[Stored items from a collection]
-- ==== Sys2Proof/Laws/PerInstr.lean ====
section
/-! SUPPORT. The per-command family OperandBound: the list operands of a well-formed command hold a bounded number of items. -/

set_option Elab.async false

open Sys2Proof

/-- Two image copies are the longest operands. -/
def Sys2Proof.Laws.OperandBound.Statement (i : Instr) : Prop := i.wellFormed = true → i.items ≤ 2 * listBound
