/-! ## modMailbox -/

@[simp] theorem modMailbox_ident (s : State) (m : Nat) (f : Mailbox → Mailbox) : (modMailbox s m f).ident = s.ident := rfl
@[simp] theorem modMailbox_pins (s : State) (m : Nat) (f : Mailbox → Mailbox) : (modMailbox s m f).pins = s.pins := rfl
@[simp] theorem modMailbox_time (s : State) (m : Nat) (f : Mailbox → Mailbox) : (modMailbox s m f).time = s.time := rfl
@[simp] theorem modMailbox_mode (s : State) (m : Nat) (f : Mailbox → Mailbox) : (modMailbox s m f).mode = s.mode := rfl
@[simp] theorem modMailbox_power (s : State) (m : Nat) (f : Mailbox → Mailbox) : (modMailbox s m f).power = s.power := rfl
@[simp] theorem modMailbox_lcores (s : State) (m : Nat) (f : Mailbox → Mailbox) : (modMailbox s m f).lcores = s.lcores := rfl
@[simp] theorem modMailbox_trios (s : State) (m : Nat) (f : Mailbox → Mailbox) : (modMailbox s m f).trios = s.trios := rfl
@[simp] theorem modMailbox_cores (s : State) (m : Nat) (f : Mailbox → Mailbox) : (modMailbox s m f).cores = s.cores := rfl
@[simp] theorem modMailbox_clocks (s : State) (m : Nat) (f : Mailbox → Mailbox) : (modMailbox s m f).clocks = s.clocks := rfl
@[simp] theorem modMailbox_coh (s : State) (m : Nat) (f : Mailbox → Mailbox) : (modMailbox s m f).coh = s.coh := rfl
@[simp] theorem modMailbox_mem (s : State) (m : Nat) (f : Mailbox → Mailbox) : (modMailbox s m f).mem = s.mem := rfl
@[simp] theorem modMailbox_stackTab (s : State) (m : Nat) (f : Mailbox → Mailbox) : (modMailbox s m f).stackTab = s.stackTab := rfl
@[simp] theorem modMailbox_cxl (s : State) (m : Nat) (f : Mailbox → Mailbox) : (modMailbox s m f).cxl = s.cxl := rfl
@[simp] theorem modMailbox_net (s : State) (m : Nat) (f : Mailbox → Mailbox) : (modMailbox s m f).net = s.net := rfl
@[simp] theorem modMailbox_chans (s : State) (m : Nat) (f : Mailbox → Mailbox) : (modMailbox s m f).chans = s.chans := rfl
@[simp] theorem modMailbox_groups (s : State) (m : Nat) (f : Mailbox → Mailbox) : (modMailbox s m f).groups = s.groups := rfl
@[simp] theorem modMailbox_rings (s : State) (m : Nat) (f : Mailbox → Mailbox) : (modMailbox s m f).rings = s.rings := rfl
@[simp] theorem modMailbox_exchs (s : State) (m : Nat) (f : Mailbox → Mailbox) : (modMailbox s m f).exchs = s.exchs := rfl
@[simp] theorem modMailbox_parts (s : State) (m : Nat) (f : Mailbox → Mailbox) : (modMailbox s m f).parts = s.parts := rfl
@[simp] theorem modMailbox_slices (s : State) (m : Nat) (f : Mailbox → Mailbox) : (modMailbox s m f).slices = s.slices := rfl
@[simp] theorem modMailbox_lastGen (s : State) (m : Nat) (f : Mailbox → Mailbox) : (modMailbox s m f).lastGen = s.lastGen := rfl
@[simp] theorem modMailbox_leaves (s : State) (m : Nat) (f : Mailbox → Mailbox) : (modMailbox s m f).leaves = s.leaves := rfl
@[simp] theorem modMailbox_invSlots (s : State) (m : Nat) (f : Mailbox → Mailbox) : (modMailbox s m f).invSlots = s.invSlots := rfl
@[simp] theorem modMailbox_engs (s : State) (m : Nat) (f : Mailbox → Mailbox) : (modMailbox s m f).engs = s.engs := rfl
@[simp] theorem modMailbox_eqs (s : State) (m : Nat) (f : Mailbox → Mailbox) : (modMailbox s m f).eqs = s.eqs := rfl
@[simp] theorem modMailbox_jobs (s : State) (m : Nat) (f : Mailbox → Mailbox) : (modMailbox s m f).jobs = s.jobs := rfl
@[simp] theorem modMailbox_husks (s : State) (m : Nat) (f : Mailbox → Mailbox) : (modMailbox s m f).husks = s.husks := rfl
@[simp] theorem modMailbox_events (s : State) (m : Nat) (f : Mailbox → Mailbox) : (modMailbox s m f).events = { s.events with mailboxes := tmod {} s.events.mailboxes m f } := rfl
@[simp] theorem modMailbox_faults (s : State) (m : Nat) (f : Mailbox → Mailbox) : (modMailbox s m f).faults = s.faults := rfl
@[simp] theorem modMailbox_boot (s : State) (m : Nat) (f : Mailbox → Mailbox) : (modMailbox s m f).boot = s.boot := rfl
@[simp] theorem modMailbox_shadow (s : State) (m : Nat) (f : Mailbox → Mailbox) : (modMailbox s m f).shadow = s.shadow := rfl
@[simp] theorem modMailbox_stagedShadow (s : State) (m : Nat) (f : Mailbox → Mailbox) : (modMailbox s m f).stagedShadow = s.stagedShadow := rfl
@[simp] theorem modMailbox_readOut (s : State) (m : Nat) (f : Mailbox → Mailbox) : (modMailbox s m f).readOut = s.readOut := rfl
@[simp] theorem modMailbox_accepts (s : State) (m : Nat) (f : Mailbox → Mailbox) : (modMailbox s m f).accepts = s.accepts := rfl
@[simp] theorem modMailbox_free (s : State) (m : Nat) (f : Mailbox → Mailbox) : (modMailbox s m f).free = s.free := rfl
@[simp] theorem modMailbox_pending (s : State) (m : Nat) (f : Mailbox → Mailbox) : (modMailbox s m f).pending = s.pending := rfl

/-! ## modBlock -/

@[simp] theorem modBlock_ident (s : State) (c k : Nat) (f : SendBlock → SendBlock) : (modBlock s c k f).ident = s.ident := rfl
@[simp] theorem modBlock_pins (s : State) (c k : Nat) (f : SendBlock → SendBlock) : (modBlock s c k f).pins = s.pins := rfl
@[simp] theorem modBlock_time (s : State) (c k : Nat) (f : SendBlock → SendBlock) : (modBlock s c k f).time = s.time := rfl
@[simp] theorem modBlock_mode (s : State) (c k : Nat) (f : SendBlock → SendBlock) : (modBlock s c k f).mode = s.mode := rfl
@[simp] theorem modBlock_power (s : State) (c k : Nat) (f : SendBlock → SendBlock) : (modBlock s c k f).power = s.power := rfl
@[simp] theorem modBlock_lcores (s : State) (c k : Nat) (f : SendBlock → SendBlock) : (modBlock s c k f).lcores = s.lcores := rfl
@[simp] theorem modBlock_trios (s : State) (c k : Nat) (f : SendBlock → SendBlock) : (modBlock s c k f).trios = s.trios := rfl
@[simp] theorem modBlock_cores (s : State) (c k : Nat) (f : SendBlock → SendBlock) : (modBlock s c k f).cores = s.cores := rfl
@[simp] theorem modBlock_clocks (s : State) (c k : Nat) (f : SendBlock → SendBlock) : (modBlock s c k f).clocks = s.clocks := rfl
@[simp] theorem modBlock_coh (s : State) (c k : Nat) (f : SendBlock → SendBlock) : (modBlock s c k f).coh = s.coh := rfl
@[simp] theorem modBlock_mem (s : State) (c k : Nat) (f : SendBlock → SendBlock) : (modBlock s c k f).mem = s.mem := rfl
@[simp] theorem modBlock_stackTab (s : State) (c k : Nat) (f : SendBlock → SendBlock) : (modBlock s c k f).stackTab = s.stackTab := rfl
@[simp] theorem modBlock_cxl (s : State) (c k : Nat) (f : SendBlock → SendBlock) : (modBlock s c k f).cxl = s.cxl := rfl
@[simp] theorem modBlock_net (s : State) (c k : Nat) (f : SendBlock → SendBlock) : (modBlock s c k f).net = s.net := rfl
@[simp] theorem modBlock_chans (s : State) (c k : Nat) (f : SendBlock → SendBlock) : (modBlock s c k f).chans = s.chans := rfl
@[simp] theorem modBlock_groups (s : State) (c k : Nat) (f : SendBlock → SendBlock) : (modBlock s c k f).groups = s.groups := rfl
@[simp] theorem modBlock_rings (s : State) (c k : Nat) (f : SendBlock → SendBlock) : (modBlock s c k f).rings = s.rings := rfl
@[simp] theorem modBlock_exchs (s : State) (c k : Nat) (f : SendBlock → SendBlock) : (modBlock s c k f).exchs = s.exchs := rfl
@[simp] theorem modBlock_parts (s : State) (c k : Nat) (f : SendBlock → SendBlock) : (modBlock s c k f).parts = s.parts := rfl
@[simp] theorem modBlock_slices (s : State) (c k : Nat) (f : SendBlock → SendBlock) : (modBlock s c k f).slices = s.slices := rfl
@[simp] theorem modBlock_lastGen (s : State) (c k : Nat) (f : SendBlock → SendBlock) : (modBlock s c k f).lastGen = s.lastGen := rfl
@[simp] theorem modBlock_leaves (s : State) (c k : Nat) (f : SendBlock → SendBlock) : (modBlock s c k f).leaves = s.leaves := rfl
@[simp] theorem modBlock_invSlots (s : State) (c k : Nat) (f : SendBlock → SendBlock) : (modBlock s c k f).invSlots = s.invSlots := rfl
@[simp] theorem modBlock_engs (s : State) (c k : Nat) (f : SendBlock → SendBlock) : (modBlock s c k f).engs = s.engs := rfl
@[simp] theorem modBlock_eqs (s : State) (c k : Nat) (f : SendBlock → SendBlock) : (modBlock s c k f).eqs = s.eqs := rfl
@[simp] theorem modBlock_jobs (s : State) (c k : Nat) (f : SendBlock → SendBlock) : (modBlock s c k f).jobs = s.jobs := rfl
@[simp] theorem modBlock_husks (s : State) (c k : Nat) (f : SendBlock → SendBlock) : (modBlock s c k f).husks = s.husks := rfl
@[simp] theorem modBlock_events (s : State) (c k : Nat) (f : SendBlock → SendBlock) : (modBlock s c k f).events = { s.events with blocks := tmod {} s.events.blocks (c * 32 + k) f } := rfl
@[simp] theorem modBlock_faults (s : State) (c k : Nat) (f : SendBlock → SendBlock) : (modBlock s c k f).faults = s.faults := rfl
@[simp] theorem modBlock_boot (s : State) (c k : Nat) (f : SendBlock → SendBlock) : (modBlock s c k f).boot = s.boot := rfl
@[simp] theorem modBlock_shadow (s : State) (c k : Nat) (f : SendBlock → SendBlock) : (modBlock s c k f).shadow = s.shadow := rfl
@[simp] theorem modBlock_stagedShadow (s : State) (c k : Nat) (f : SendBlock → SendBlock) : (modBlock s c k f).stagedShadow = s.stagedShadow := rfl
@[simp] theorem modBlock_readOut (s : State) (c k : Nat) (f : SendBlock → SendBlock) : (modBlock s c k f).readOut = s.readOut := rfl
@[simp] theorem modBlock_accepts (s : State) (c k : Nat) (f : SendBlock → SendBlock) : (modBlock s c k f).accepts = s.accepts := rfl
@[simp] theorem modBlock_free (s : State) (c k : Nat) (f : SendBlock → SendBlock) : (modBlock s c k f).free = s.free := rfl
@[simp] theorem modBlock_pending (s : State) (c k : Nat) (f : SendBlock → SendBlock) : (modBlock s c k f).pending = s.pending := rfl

**TO DO**
Scan the data above. Return every line with "leaves" in it.

**SOLUTION TO THIS PROBLEM**
@[simp] theorem modMailbox_leaves (s : State) (m : Nat) (f : Mailbox → Mailbox) : (modMailbox s m f).leaves = s.leaves := rfl
@[simp] theorem modBlock_leaves (s : State) (c k : Nat) (f : SendBlock → SendBlock) : (modBlock s c k f).leaves = s.leaves := rfl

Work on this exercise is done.